While playing with an https issue I discovered a few things in current HTTPS state in modern browsers:
support for wildcard certificates, though not obligatory and even discouraged in RFC6125, is provided in all modern browsers; so that one certificate can cover multiple wildcard domains by putting them in SAN list: *.first.domain.com, *.second.domain.com, *.third.domain.com
EV certificates don’t support quite useful wildcards in SANs (Subject Alternative Names) / CNs (Common Name) names at all
multi-level wildcards are not supported by browsers are not sold by CAs
wildcard can only be used as the left-most label, *.sub.mydomain.com will do, sub.*.mydomain.com is not supported
Google Chrome violates the RFC6125 requirement to trust a pinned certificate and will only show a padlock icon (i.e. truly accept the certificate — “pin the certificate” in the RFC terms) if Common Name or one of SANs matches the FQDN (wildcard will do). All other browsers follow the RFC and a user can manually pin an arbitrary certificate to the site he’s testing. Here’s a screenshot of a pinned self-signed certificate applied to a host not matching the certificate’s Common Name: So if you use self-signed certificate on your test environment, be sure to generate it correctly and list all domain variations in certificate’s SAN list.

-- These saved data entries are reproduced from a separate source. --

/-- A state left as the first draw left it, VF aside, draws the same sprite again. -/
theorem drwPixels_after_drw {x y n : Nibble} {s t u : State} (hx : x ≠ 15) (hy : y ≠ 15)
    (h : exec (.drw x y n) s = .next t) (hi : u.i = t.i) (hmem : ∀ a : Nat, u.byteAt a = t.byteAt a)
    (hregs : RegsExcept [15] t u) : drwPixels x y n u = drwPixels x y n s := by
  have same (r : Nibble) (hr : r ≠ 15) : u.getV r = s.getV r := by
    have hr : r ∉ [(15 : Nibble)] := by simpa using hr
    exact (hregs r hr).trans (exec_drw_regs h r hr)
  have sameI : t.i = s.i := exec_frame h .i (by simp [writes])
  have sameMem : ∀ a : Nat, t.byteAt a = s.byteAt a := exec_frame h .mem (by simp [writes])
  exact drwPixels_congr (same x hx) (same y hy) (hi.trans sameI) fun a => (hmem a).trans (sameMem a)

/-- The same bits XORed in twice cancel. -/
theorem plotAll_twice (d : Display) (pixels : List (Nat × Bool)) :
    (plotAll (plotAll d pixels).1 pixels).1 = d := by
  refine Display.ext_cells _ _ fun j _ => ?_
  rw [plotAll_cell, plotAll_cell, Bool.xor_assoc, Bool.xor_self, Bool.xor_false]

/-- Settles O55: the second draw takes back the first, and it collides where the first one set a cell. -/
theorem drawTwiceRestoresTheDisplay : Obligations.DrawTwiceRestoresTheDisplay := by
  unfold Obligations.DrawTwiceRestoresTheDisplay
  intro x y n s t u hx hy h hdisp hi hmem hregs
  have samePixels := drwPixels_after_drw hx hy h hi hmem hregs
  have second := exec_drw x y n u
  refine ⟨_, second, ?_, ?_⟩
  · rw [exec_drw_disp second, samePixels, hdisp, exec_drw_disp h, plotAll_twice]
  · rw [exec_drw_flag second, flagByte_eq_one_iff, samePixels, hdisp, drwPixels_collide_iff]
    refine exists_congr fun r => and_congr_right fun hr => exists_congr fun c => and_congr_right fun hc =>
      and_congr_right fun hlt => and_congr_right fun hbit => ?_
    rw [exec_drw_cell_inside h hr hc hlt, hbit, Bool.xor_true]
    exact iff_of_eq (Bool.not_eq_true' _)

end Sys2Proof.Proofs

/-! PROOFS. The keyboard and timer family: the skips on the latch, the wait for a key, and the accesses of the two timers
(45_keyboard_timers.md R170 to R176). -/

namespace Sys2Proof.Proofs

open Sys2Proof.Machine Sys2Proof.Safety

/-! ### Keyboard (R171 to R173) -/

/-- Settles O56: the two skips compare the latch with all 8 bits of the register. -/
theorem skipsOnKey : Obligations.SkipsOnKey :=
  ⟨encodedAs_of_encode fun _ h => encXK_of_F0FF h, encodedAs_of_encode fun _ h => encXK_of_F0FF h,
    fun x s => ⟨_, rfl, skipIf_beq_pc_toNat s s.key (s.getV x), skipIf_frame s _⟩,
    fun x s => ⟨_, rfl, skipIf_bne_pc_toNat s s.key (s.getV x), skipIf_frame s _⟩⟩

theorem exec_waitk (x : Nibble) (s : State) : exec (.waitk x) s = .next ((s.setWaitX x).setWait true) := rfl

/-- Settles O57: the next step is a stalled one, and its stall check still reads `x` in `WAITX`. -/
theorem waitKeyDefersTheStore : Obligations.WaitKeyDefersTheStore := by
  unfold Obligations.WaitKeyDefersTheStore
  refine ⟨encodedAs_of_encode fun _ h => encXK_of_F0FF h,
    fun x s => ⟨_, exec_waitk x s, rfl, rfl, exec_frame (exec_waitk x s)⟩, fun x s t now rnd hlive h => ?_⟩
  obtain rfl := Host.Outcome.next.inj ((exec_waitk x s).symm.trans h)
  have live : ((s.setWaitX x).setWait true).halt = false := hlive
  have sameKey : (((s.setWaitX x).setWait true).latchInputs now rnd).timerTick.key = s.key := rfl
  refine ⟨_, stepWith_of_stalled live rfl now rnd, stallCheck_frame _ .pc (by simp), fun noKey => ?_, fun hasKey => ?_⟩
  · rw [stallCheck_of_no_key (sameKey.trans noKey)]
    exact ⟨rfl, fun _ => rfl⟩
  · rw [stallCheck_of_key (sameKey.trans_ne hasKey)]
    exact ⟨rfl, State.getV_setV_same _ x s.key, setV_regs _ x s.key⟩

/-! ### Timers (R174 to R176) -/

/-- The host's sound bit (R208). -/
theorem soundActive_iff (s : State) : s.soundActive = true ↔ s.st.toNat ≠ 0 :=
  bne_iff_ne.trans (not_congr BitVec.toNat_inj.symm)

/-- Settles O58: a step executes `Fx07` on the ticked state, so that state's `DT` is what it reads. -/
theorem timerReadsAndWrites : Obligations.TimerReadsAndWrites :=
  ⟨encodedAs_of_encode fun _ h => encXK_of_F0FF h, encodedAs_of_encode fun _ h => encXK_of_F0FF h,
    encodedAs_of_encode fun _ h => encXK_of_F0FF h,
    fun x s => ⟨_, rfl, State.getV_setV_same s x s.dt, setV_regs s x s.dt, setV_frame s x s.dt⟩,
    fun x s => ⟨_, rfl, rfl, setDt_frame s (s.getV x)⟩,
    fun x s => ⟨_, rfl, rfl, soundActive_iff (s.setSt (s.getV x)), setSt_frame s (s.getV x)⟩,
    fun x _ now rnd hrun hdec => ⟨_, stepWith_of_decoded hrun hdec now rnd, State.getV_setV_same _ x _⟩⟩

end Sys2Proof.Proofs

/-! PROOFS. The exception family: the timer tick, completion of every instruction and every step, the key operations and
the host's reads (60_exceptions.md R190 to R208). -/

namespace Sys2Proof.Proofs

open Sys2Proof.Machine Sys2Proof.Safety

/-! ### Completion (R87, R196) -/

/-- The two stack instructions complete at the end of the stack too, where they raise. -/
theorem exec_completes (i : Instr) (s : State) : ∃ t : State, exec i s = .next t := by
  cases i with
  | ret =>
    rcases Nat.eq_zero_or_pos s.sp.val with hempty | hpos
    · exact ⟨_, exec_ret_of_empty hempty⟩
    · obtain ⟨w, u, -, hexec⟩ := exec_ret_of_nonempty hpos
      exact ⟨_, hexec⟩
  | call nnn =>
    rcases Nat.lt_or_eq_of_le (Nat.le_of_lt_succ s.sp.isLt) with hroom | hfull
    · obtain ⟨u, -, hexec⟩ := exec_call_of_room nnn hroom
      exact ⟨_, hexec⟩
    · exact ⟨_, exec_call_of_full nnn hfull⟩
  | _ => exact ⟨_, rfl⟩

/-- Only the two stack instructions may write the status registers (10_state.md R25). -/
theorem not_writes_status {i : Instr} (hret : i ≠ .ret) (hcall : ∀ nnn : Addr, i ≠ .call nnn) :
    Elem.halt ∉ writes i ∧ Elem.fcause ∉ writes i ∧ Elem.fval ∉ writes i := by
  cases i with
  | ret => exact absurd rfl hret
  | call nnn => exact absurd rfl (hcall nnn)
  | _ => simp [writes]

theorem dispatch_completes (op : Word) (s : State) : ∃ t : State, dispatch op s = .next t := by
  rcases dispatch_cases op s with ⟨i, -, hdisp⟩ | ⟨-, hdisp⟩
  · exact hdisp ▸ exec_completes i s
  · exact ⟨_, hdisp⟩

theorem stepWith_completes (s : State) (now : Nat) (rnd : Byte) : ∃ t : State, stepWith now rnd s = .next t := by
  rcases stepWith_cases now rnd s with ⟨-, hstep⟩ | ⟨-, -, hstep⟩ | ⟨-, -, hstep⟩
  · exact ⟨_, hstep⟩
  · exact ⟨_, hstep⟩
  · exact hstep ▸ dispatch_completes _ _

/-- Settles O12: the status registers are outside the frame of every instruction but the two that can raise. -/
theorem everyInstructionCompletes : Obligations.EveryInstructionCompletes := by
  unfold Obligations.EveryInstructionCompletes
  refine ⟨fun i s => ?_, fun s => stepWith_completes s s.nextNow s.nextRnd, stepWith_completes⟩
  obtain ⟨t, hexec⟩ := exec_completes i s
  refine ⟨t, hexec, fun hret hcall => ?_⟩
  obtain ⟨notHalt, notFcause, notFval⟩ := not_writes_status hret hcall
  have frame := exec_frame hexec
  exact ⟨frame .halt notHalt, frame .fcause notFcause, frame .fval notFval⟩

/-! ### The timer tick (R200) -/

/-- The tick decision of a step, on the input it latched. -/
theorem latchInputs_tickDue_iff (s : State) (now : Nat) (rnd : Byte) :
    (s.latchInputs now rnd).tickDue = true ↔ s.lastTick + 16 ≤ now := by
  rw [State.tickDue, decide_eq_true_iff, State.latchInputs_nowIn, State.latchInputs_lastTick, Config.tickMs]
  omega

theorem timerTick_of_due {s : State} (h : s.tickDue = true) :
    s.timerTick.dt.toNat = s.dt.toNat - 1 ∧ s.timerTick.st.toNat = s.st.toNat - 1 ∧
      s.timerTick.lastTick = s.nowIn := by
  rw [State.timerTick_dt, State.timerTick_st, State.timerTick_lastTick, h]
  exact ⟨countDown_due s.dt, countDown_due s.st, rfl⟩

theorem timerTick_of_not_due {s : State} (h : s.tickDue = false) :
    s.timerTick.dt = s.dt ∧ s.timerTick.st = s.st ∧ s.timerTick.lastTick = s.lastTick := by
  rw [State.timerTick_dt, State.timerTick_st, State.timerTick_lastTick, h]
  exact ⟨countDown_not_due s.dt, countDown_not_due s.st, rfl⟩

A certificate can have an IP address in the Common Name / SAN list, and this could technically be leveraged to save clients DNS lookup time if static files are served from a separate server with this IP address. However, this approach would also require full control over the set IP address for the whole life of the website (if IP address control is lost, a huge security issue is created). And in any case, in HTTPS scenario it’s almost always better to reuse an existing connection than to create a separate one.